■ Task to carry out
Exactly the lines starting at the line containing "((addResult a b c).setWidth 8)" and ending at the line containing "< b.toNat % 16 + c.toNat)" are to be written out from the listing below, both included.

◆ ◆ ◆ ◆

-- ==== Sys2Proof/Machine/Core.lean ====
section
/-! DEFINITION. The machine as the host takes it. -/

def Sys2Proof.core : Host.Core :=
  { State := Sys2Proof.Machine.State, Fault := Sys2Proof.Machine.Fault, Refusal := Sys2Proof.Machine.Refusal,
    step := Sys2Proof.Machine.step, reset := Sys2Proof.Machine.State.reset }
end

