-- ==== Sys2Proof/Certificates/Slice0/Obligations.lean ====
section
/-! DEFINITION. The statements for the provers. -/

open Sys2Proof Sys2Proof.Machine

/-! ### Arithmetic and logic -/

/-- 41_arithmetic.md R370: the flags of additions, subtractions and logical results as exact arithmetic on the unsigned
and signed values. `u` is the free value from which the logical operations take AF.
10_state.md R42: PF is 1 when the low byte has an even number of 1 bits. -/
def Obligations.ArithmeticFlags : Prop :=
  (∀ (n : Nat) (f : Flags) (a b : BitVec n) (c : Bool) (u : Word32), 4 < n →
      let sum := f.add a b c
      let dif := f.sub a b c
      let log := f.logic a u
      (addResult a b c).toNat = (a.toNat + b.toNat + c.toNat) % 2 ^ n
        ∧ (sum.cf = true ↔ 2 ^ n ≤ a.toNat + b.toNat + c.toNat)
        ∧ (sum.ovf = true ↔ (addResult a b c).toInt ≠ a.toInt + b.toInt + c.toNat)
        ∧ (sum.af = true ↔ 16 ≤ a.toNat % 16 + b.toNat % 16 + c.toNat)
        ∧ (sum.zf = true ↔ addResult a b c = 0) ∧ sum.sf = (addResult a b c).msb
        ∧ sum.pf = evenParity ((addResult a b c).setWidth 8)
        ∧ ((subResult a b c).toNat : Int) = ((a.toNat : Int) - b.toNat - c.toNat) % 2 ^ n
        ∧ (dif.cf = true ↔ a.toNat < b.toNat + c.toNat)
        ∧ (dif.ovf = true ↔ (subResult a b c).toInt ≠ a.toInt - b.toInt - c.toNat)
        ∧ (dif.af = true ↔ a.toNat % 16 < b.toNat % 16 + c.toNat)
        ∧ (dif.zf = true ↔ subResult a b c = 0) ∧ dif.sf = (subResult a b c).msb
        ∧ dif.pf = evenParity ((subResult a b c).setWidth 8)
        ∧ log.cf = false ∧ log.ovf = false ∧ (log.zf = true ↔ a = 0) ∧ log.sf = a.msb
        ∧ log.pf = evenParity (a.setWidth 8) ∧ log.af = bitAt u 4
        ∧ sum = { f with cf := sum.cf, ovf := sum.ovf, af := sum.af, zf := sum.zf, sf := sum.sf, pf := sum.pf }
        ∧ dif = { f with cf := dif.cf, ovf := dif.ovf, af := dif.af, zf := dif.zf, sf := dif.sf, pf := dif.pf }
        ∧ log = { f with cf := log.cf, ovf := log.ovf, af := log.af, zf := log.zf, sf := log.sf, pf := log.pf })
  ∧ (∀ b : Byte, (evenParity b = true ↔ ((List.range 8).countP fun k => bitAt b k) % 2 = 0))

/-- 41_arithmetic.md R371 to R376, R384 to R386: ADD, OR, ADC, SBB, AND, SUB and XOR at the operand size, in every form.
The source is read, the destination opened for writing; the result and the flags are those of the operation on both
values, and nothing else changes.
41_arithmetic.md R371 to R376, R384 to R386: the same instructions on bytes. -/
def Obligations.TwoOperandFormsComplete : Prop :=
  (∀ (op : Alu) (f : WordForm) (s s0 s1 : State) (b : BitVec s.osBits) (p : Place Reg),
      op ≠ .cmp → f.source s.osBits s = .ok b s0 → openRm s.osBits f.dest s0 = .ok p s1 →
        let s2 := p.seen s1
        let u := if isLogical op then s2.fresh else 0
        let s3 := if isLogical op then s2.drawn else s2
        let r := aluCompute op s2.flags (p.value s.osBits s1) b u
        exec (op.word f) s = .next ((p.put r.1 (s3.withFlags r.2)).complete s.flags.tf))
  ∧ (∀ (op : Alu) (f : ByteForm) (s s0 s1 : State) (b : Byte) (p : Place Reg8),
      op ≠ .cmp → f.source s = .ok b s0 → openRm 8 f.dest s0 = .ok p s1 →
        let s2 := p.seen s1
        let u := if isLogical op then s2.fresh else 0
        let s3 := if isLogical op then s2.drawn else s2
        let r := aluCompute op s2.flags (p.byte s1) b u
        exec (op.byte f) s = .next ((p.putByte r.1 (s3.withFlags r.2)).complete s.flags.tf))

/-- 41_arithmetic.md R376, R388: CMP and TEST only read their operands; the flags are those of the difference and of the
logical product. -/
def Obligations.CompareAndTestComplete : Prop :=
  (∀ (f : WordForm) (s s0 s1 : State) (a b : BitVec s.osBits),
    f.source s.osBits s = .ok b s0 → readRm s.osBits f.dest s0 = .ok a s1 →
      exec (Alu.cmp.word f) s = .next ((s1.withFlags (s1.flags.sub a b false)).complete s.flags.tf))
  ∧ (∀ (f : ByteForm) (s s0 s1 : State) (a b : Byte),
    f.source s = .ok b s0 → readRm8 f.dest s0 = .ok a s1 →
      exec (Alu.cmp.byte f) s = .next ((s1.withFlags (s1.flags.sub a b false)).complete s.flags.tf))
  ∧ (∀ (e : Rm Reg) (g : Reg) (s s1 : State) (a : BitVec s.osBits), readRm s.osBits e s = .ok a s1 →
      exec (.testEvGv e g) s
        = .next ((s1.drawn.withFlags (s1.flags.logic (a &&& s1.regN s.osBits g) s1.fresh)).complete s.flags.tf))
  ∧ (∀ (e : Rm Reg) (imm : Word32) (s s1 : State) (a : BitVec s.osBits), readRm s.osBits e s = .ok a s1 →
      exec (.testEvIv e imm) s
        = .next ((s1.drawn.withFlags (s1.flags.logic (a &&& imm.setWidth s.osBits) s1.fresh)).complete s.flags.tf))
  ∧ (∀ (imm : Word32) (s : State), exec (.testEaxIv imm) s
      = .next ((s.drawn.withFlags (s.flags.logic (s.regN s.osBits .eax &&& imm.setWidth s.osBits) s.fresh)).complete s.flags.tf))
  ∧ (∀ (e : Rm Reg8) (g : Reg8) (s s1 : State) (a : Byte), readRm8 e s = .ok a s1 →
      exec (.testEbGb e g) s = .next ((s1.drawn.withFlags (s1.flags.logic (a &&& s1.reg8 g) s1.fresh)).complete s.flags.tf))
  ∧ (∀ (e : Rm Reg8) (imm : Byte) (s s1 : State) (a : Byte), readRm8 e s = .ok a s1 →
      exec (.testEbIb e imm) s = .next ((s1.drawn.withFlags (s1.flags.logic (a &&& imm) s1.fresh)).complete s.flags.tf))
  ∧ (∀ (imm : Byte) (s : State), exec (.testAlIb imm) s
      = .next ((s.drawn.withFlags (s.flags.logic (s.reg8 .al &&& imm) s.fresh)).complete s.flags.tf))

◆ ◆ ◆ ◆

■ Answer
        ∧ sum.pf = evenParity ((addResult a b c).setWidth 8)
        ∧ ((subResult a b c).toNat : Int) = ((a.toNat : Int) - b.toNat - c.toNat) % 2 ^ n
        ∧ (dif.cf = true ↔ a.toNat < b.toNat + c.toNat)
        ∧ (dif.ovf = true ↔ (subResult a b c).toInt ≠ a.toInt - b.toInt - c.toNat)
        ∧ (dif.af = true ↔ a.toNat % 16 < b.toNat % 16 + c.toNat)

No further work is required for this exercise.